TASK REQUIREMENTS -> Find the line with "obtain ⟨-, hop⟩ := brev_form.of_view" in the listing below. Write it out exactly, along with every later line up to the final one.
§ §
/-- A numeric modifier keeps a value of one register within 32 bits. -/
theorem numApply_one_lt (m : NumMod) (ty : Option Ty) {x : Nat} (hx : x < 2 ^ 32) : numApply m ty 1 x < 2 ^ 32 := by
  unfold numApply
  split
  · exact hx
  · exact hx
  · next ty _ =>
    refine (mapElems_lt _ _ _ _).trans_le (Nat.pow_le_pow_right (by omega) ?_)
    split
    · omega
    · exact Nat.mul_div_le 32 _

theorem readRegs_one_lt (th : Thread) (n : Nat) : th.readRegs n 1 < 2 ^ 32 := (th.regs.getD n 0).isLt

theorem sourceOf_one_lt (s : State) (n : Nat) (m : LaneMod) (num : Option Ty) (t : Tid) (act : List Nat) :
    sourceOf s (.regs 1) n m num t act < 2 ^ 32 := by
  have hread (q : Tid) : numApply m.num num 1 ((s.thread q).readRegs n 1) < 2 ^ 32 := numApply_one_lt _ _ (readRegs_one_lt _ n)
  unfold sourceOf
  split
  · exact hread t
  · dsimp only
    split
    · exact hread _
    · exact Nat.two_pow_pos 32

/-- R41, R43: a source B of one register, or the literal in its place, is a word of 32 bits. -/
theorem srcB_lt {v : View} (h : v.row.b = .regs 1) (s : State) (t : Tid) (act : List Nat) : v.srcB s t act < 2 ^ 32 := by
  unfold View.srcB
  rw [h]
  split
  · exact Nat.mod_lt _ (Nat.two_pow_pos 32)
  · exact sourceOf_one_lt _ _ _ _ _ _

/-! ## One thread alone at an instruction that computes -/

theorem orFlags_zero (th : Thread) : th.orFlags 0 = th := by simp [Thread.orFlags]

variable {s : State} {i : Instr} {v : View} {u : RUnit} {t : Tid}

theorem active_lone (h : s.Lone i v u t) : s.active v [t] = [t] := by simp [State.active, h.guard]

theorem reader_lone (v : View) (t : Tid) : v.reader [t] t = t := by simp [View.reader]

theorem alu_lone (h : s.Lone i v u t) (f : Nat → Nat → Nat → Nat) :
    ∃ s', alu i (intOp f) s = .next s' ∧
      s.Becomes s' (s.but t ((v.writeD (f (v.srcA s t [t.lane]) (v.srcB s t [t.lane]) (v.srcC s t)) (s.thread t)).past s.clk.now
        (instrSize i))) := by
  have hact := active_lone h
  have hreader := reader_lone v t
  obtain ⟨s', hnext, hbec⟩ := alu_becomes h.issues h.single (fun _ => intOp f)
    (by simpa [hact, hreader] using h.full) (by simpa [hact] using h.dest) (by simp [hact, View.resultOf, intOp, orAll])
  refine ⟨s', hnext, ?_, hbec.rest⟩
  intro q
  rw [hbec.threads q, hact]
  by_cases hq : q = t
  · subst hq
    simp [State.but, View.resultOf, View.wrote, intOp, orAll, orFlags_zero, hreader]
  · simp [State.but, hq]

end Sys2Proof.Machine

namespace Sys2Proof.Claims

open Sys2Proof.Machine

/-- An instruction with an integer operation executes as that operation on its sources. -/
theorem exec_of_intOpOf {i : Instr} {op : Op3} (h : intOpOf i = some op) (s : State) : exec i s = alu i op s := by
  unfold intOpOf at h
  split at h <;> cases h <;> rfl

/-! ## Instructions by their row and their operation -/

/-- The instructions that a field layout gives, all with the row and the operation of their type. -/
def ComputesAs {α : Type} (instr : α → Instr) (form : α → Form) (row : Ty → Row) (op : Ty → Nat → Nat → Nat → Nat) : Prop :=
  ∀ x, (instr x).view = some ⟨row (form x).ty, form x, none⟩ ∧ intOpOf (instr x) = some (intOp (op (form x).ty))

/-- An instruction with a base form, whose type is b32, and an extended form. -/
structure TwoForms (base : BaseForm → Instr) (ext : Form → Instr) (row : Ty → Row) (op : Ty → Nat → Nat → Nat → Nat) : Prop where
  base : ComputesAs base (·.toForm .b32 1) row op
  ext : ComputesAs ext id row op

section
variable {i : Instr} {v : View} {row : Ty → Row} {op : Ty → Nat → Nat → Nat → Nat}

theorem ComputesAs.of_view {α : Type} {instr : α → Instr} {form : α → Form} (h : ComputesAs instr form row op)
    (hv : i.view = some v) (hi : ∃ x, i = instr x) : v.row = row v.x.ty ∧ intOpOf i = some (intOp (op v.x.ty)) := by
  obtain ⟨x, rfl⟩ := hi
  obtain ⟨hview, hop⟩ := h x
  obtain rfl : _ = v := Option.some.inj (hview.symm.trans hv)
  exact ⟨rfl, hop⟩

theorem TwoForms.of_view {base : BaseForm → Instr} {ext : Form → Instr} (h : TwoForms base ext row op) (hv : i.view = some v)
    (hi : (∃ x, i = base x) ∨ ∃ x, i = ext x) : v.row = row v.x.ty ∧ intOpOf i = some (intOp (op v.x.ty)) :=
  hi.elim (h.base.of_view hv) (h.ext.of_view hv)

end

/-! ## The rows of R96 and the operations of R102 to R105 -/

/-- The row of the shifts and the rotation: the amount is one register. -/
def shiftRow (ty : Ty) : Row := { row2 [.b32, .b64] ty false with b := .regs 1 }

/-- The row of popc and clz: the count is one register. -/
def countRow (ty : Ty) : Row := { row1 [.b32, .b64] ty false with d := .regs 1 }

theorem shl_forms : TwoForms .shlBase .shlExt shiftRow (fun ty a b _ => opShl ty.width a b) :=
  ⟨fun _ => ⟨rfl, rfl⟩, fun _ => ⟨rfl, rfl⟩⟩

theorem shr_forms : TwoForms .shrBase .shrExt shiftRow (fun ty a b _ => opShr ty.width a b) :=
  ⟨fun _ => ⟨rfl, rfl⟩, fun _ => ⟨rfl, rfl⟩⟩

theorem sar_forms : TwoForms .sarBase .sarExt shiftRow (fun ty a b _ => opSar ty.width a b) :=
  ⟨fun _ => ⟨rfl, rfl⟩, fun _ => ⟨rfl, rfl⟩⟩

theorem rol_forms : TwoForms .rolBase .rolExt shiftRow (fun ty a b _ => opRol ty.width a b) :=
  ⟨fun _ => ⟨rfl, rfl⟩, fun _ => ⟨rfl, rfl⟩⟩

theorem popc_forms : TwoForms .popcBase .popcExt countRow (fun ty a _ _ => opPopc ty.width a) :=
  ⟨fun _ => ⟨rfl, rfl⟩, fun _ => ⟨rfl, rfl⟩⟩

theorem clz_form : ComputesAs .clz id countRow (fun ty a _ _ => opClz ty.width a) := fun _ => ⟨rfl, rfl⟩

theorem brev_form : ComputesAs .brev id (row1 [.b32, .b64] · false) (fun ty a _ _ => opBrev ty.width a) := fun _ => ⟨rfl, rfl⟩

theorem bfe_form : ComputesAs .bfe id (fun ty => { row2 intTypes4 ty false with b := .regs 1 })
    (fun ty a b _ => opBfe ty.isSigned ty.width a b) := fun _ => ⟨rfl, rfl⟩

theorem bfi_form : ComputesAs .bfi id (fun ty => { row3 [.b32, .b64] ty false with c := .regs 1 })
    (fun ty a b c => opBfi ty.width a b c) := fun _ => ⟨rfl, rfl⟩

/-! ## Results at one thread -/

section
variable {s : State} {i : Instr} {v : View} {u : RUnit} {t : Tid}

/-- What one thread alone gets from an instruction with an integer operation. -/
theorem gives_of_intOpOf (h : s.Lone i v u t) {f : Nat → Nat → Nat → Nat} (hop : intOpOf i = some (intOp f)) {P : Nat → Prop}
    (hP : P (f (v.srcA s t [t.lane]) (v.srcB s t [t.lane]) (v.srcC s t))) : Gives s i v t P := by
  obtain ⟨s', hnext, hbec⟩ := alu_lone h f
  exact ⟨s', _, hP, (exec_of_intOpOf hop s).trans hnext, hbec⟩

/-- R102: a shift counts bits [31:0] of B. -/
theorem gives_shift {base : BaseForm → Instr} {ext : Form → Instr} {op : Nat → Nat → Nat → Nat}
    (hforms : TwoForms base ext shiftRow (fun ty a b _ => op ty.width a b)) (h : s.Lone i v u t)
    (hi : (∃ x, i = base x) ∨ ∃ x, i = ext x) {P : Nat → Prop}
    (hP : P (op v.x.ty.width (v.srcA s t [t.lane]) (v.srcB s t [t.lane] % 2 ^ 32))) : Gives s i v t P := by
  obtain ⟨hrow, hop⟩ := hforms.of_view h.issues.view hi
  have hb : v.row.b = .regs 1 := by rw [hrow]; rfl
  rw [Nat.mod_eq_of_lt (srcB_lt hb s t [t.lane])] at hP
  exact gives_of_intOpOf h hop hP

end

/-- Settles O5: each instruction writes its operation of the sources, whose bits are those of the rules. -/
theorem bitResults : Obligations.BitResults := by
  intro s i v u t h _ w a b c k pos len
  have hv := h.issues.view
  refine ⟨?shl, ?shr, ?sar, ?rol, ?bfe, ?bfi, ?popc, ?clz, ?brev⟩
  case shl => exact fun hi => gives_shift shl_forms h hi fun j hj => bit_opShl hj a k
  case shr => exact fun hi => gives_shift shr_forms h hi fun j _ => bit_opShr w a k j
  case sar => exact fun hi => gives_shift sar_forms h hi fun j hj => bit_opSar hj a k
  case rol => exact fun hi => gives_shift rol_forms h hi fun j hj => bit_opRol hj a k
  case bfe =>
    intro x hi
    obtain ⟨-, hop⟩ := bfe_form.of_view hv ⟨x, hi⟩
    refine gives_of_intOpOf h hop fun j hj => (bit_opBfe hj v.x.ty.isSigned a b).trans ?_
    rw [fieldLen_eq]
  case bfi =>
    intro x hi
    obtain ⟨-, hop⟩ := bfi_form.of_view hv ⟨x, hi⟩
    refine gives_of_intOpOf h hop fun j hj => (bit_opBfi hj a b c).trans ?_
    rw [fieldLen_eq]
  case popc =>
    intro hi
    obtain ⟨hrow, hop⟩ := popc_forms.of_view hv hi
    exact ⟨congrArg Row.d hrow, gives_of_intOpOf h hop (opPopc_eq_countP w a)⟩
  case clz =>
    intro x hi
    obtain ⟨hrow, hop⟩ := clz_form.of_view hv ⟨x, hi⟩
    exact ⟨congrArg Row.d hrow, gives_of_intOpOf h hop ⟨opClz_le w a, fun _ hlo hj => bit_above_opClz a hlo hj, bit_at_opClz a⟩⟩
  case brev =>
    intro x hi
    obtain ⟨-, hop⟩ := brev_form.of_view hv ⟨x, hi⟩
    exact gives_of_intOpOf h hop fun j hj => bit_opBrev a hj

end Sys2Proof.Claims
end
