-- ==== Sys2Proof/Machine/Bytes.lean ====
section
/-! DEFINITION. The one byte order of the block: little-endian (R11, R57, R58). -/

namespace Sys2Proof.Machine

/-- `le_bytes(v)`: the four bytes of `v`, bits 7:0 first (R11). -/
def leBytes (v : Word) : List Byte :=
  [v.extractLsb' 0 8, v.extractLsb' 8 8, v.extractLsb' 16 8, v.extractLsb' 24 8]

/-- `le32(b0, b1, b2, b3)`: the word `b3:b2:b1:b0` (R11). -/
def le32 (b0 b1 b2 b3 : Byte) : Word := b3 ++ b2 ++ b1 ++ b0

/-- The low byte of a word, `v[7:0]` (R9). -/
def lowByte (v : Word) : Byte := v.extractLsb' 0 8

/-- The high byte of a word, `v[31:24]`, as an index (R140: `b >> 24`). -/
def highByte (v : Word) : Byte := v.extractLsb' 24 8

end Sys2Proof.Machine
end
§ §
EXERCISE RESPONSE ->
    obtain ⟨-, hop⟩ := brev_form.of_view hv ⟨x, hi⟩
    exact gives_of_intOpOf h hop fun j hj => bit_opBrev a hj

end Sys2Proof.Claims
end
-- ==== Sys2Proof/Machine/Bytes.lean ====
section
/-! DEFINITION. The one byte order of the block: little-endian (R11, R57, R58). -/

namespace Sys2Proof.Machine

/-- `le_bytes(v)`: the four bytes of `v`, bits 7:0 first (R11). -/
def leBytes (v : Word) : List Byte :=
  [v.extractLsb' 0 8, v.extractLsb' 8 8, v.extractLsb' 16 8, v.extractLsb' 24 8]

/-- `le32(b0, b1, b2, b3)`: the word `b3:b2:b1:b0` (R11). -/
def le32 (b0 b1 b2 b3 : Byte) : Word := b3 ++ b2 ++ b1 ++ b0

/-- The low byte of a word, `v[7:0]` (R9). -/
def lowByte (v : Word) : Byte := v.extractLsb' 0 8

/-- The high byte of a word, `v[31:24]`, as an index (R140: `b >> 24`). -/
def highByte (v : Word) : Byte := v.extractLsb' 24 8

end Sys2Proof.Machine
end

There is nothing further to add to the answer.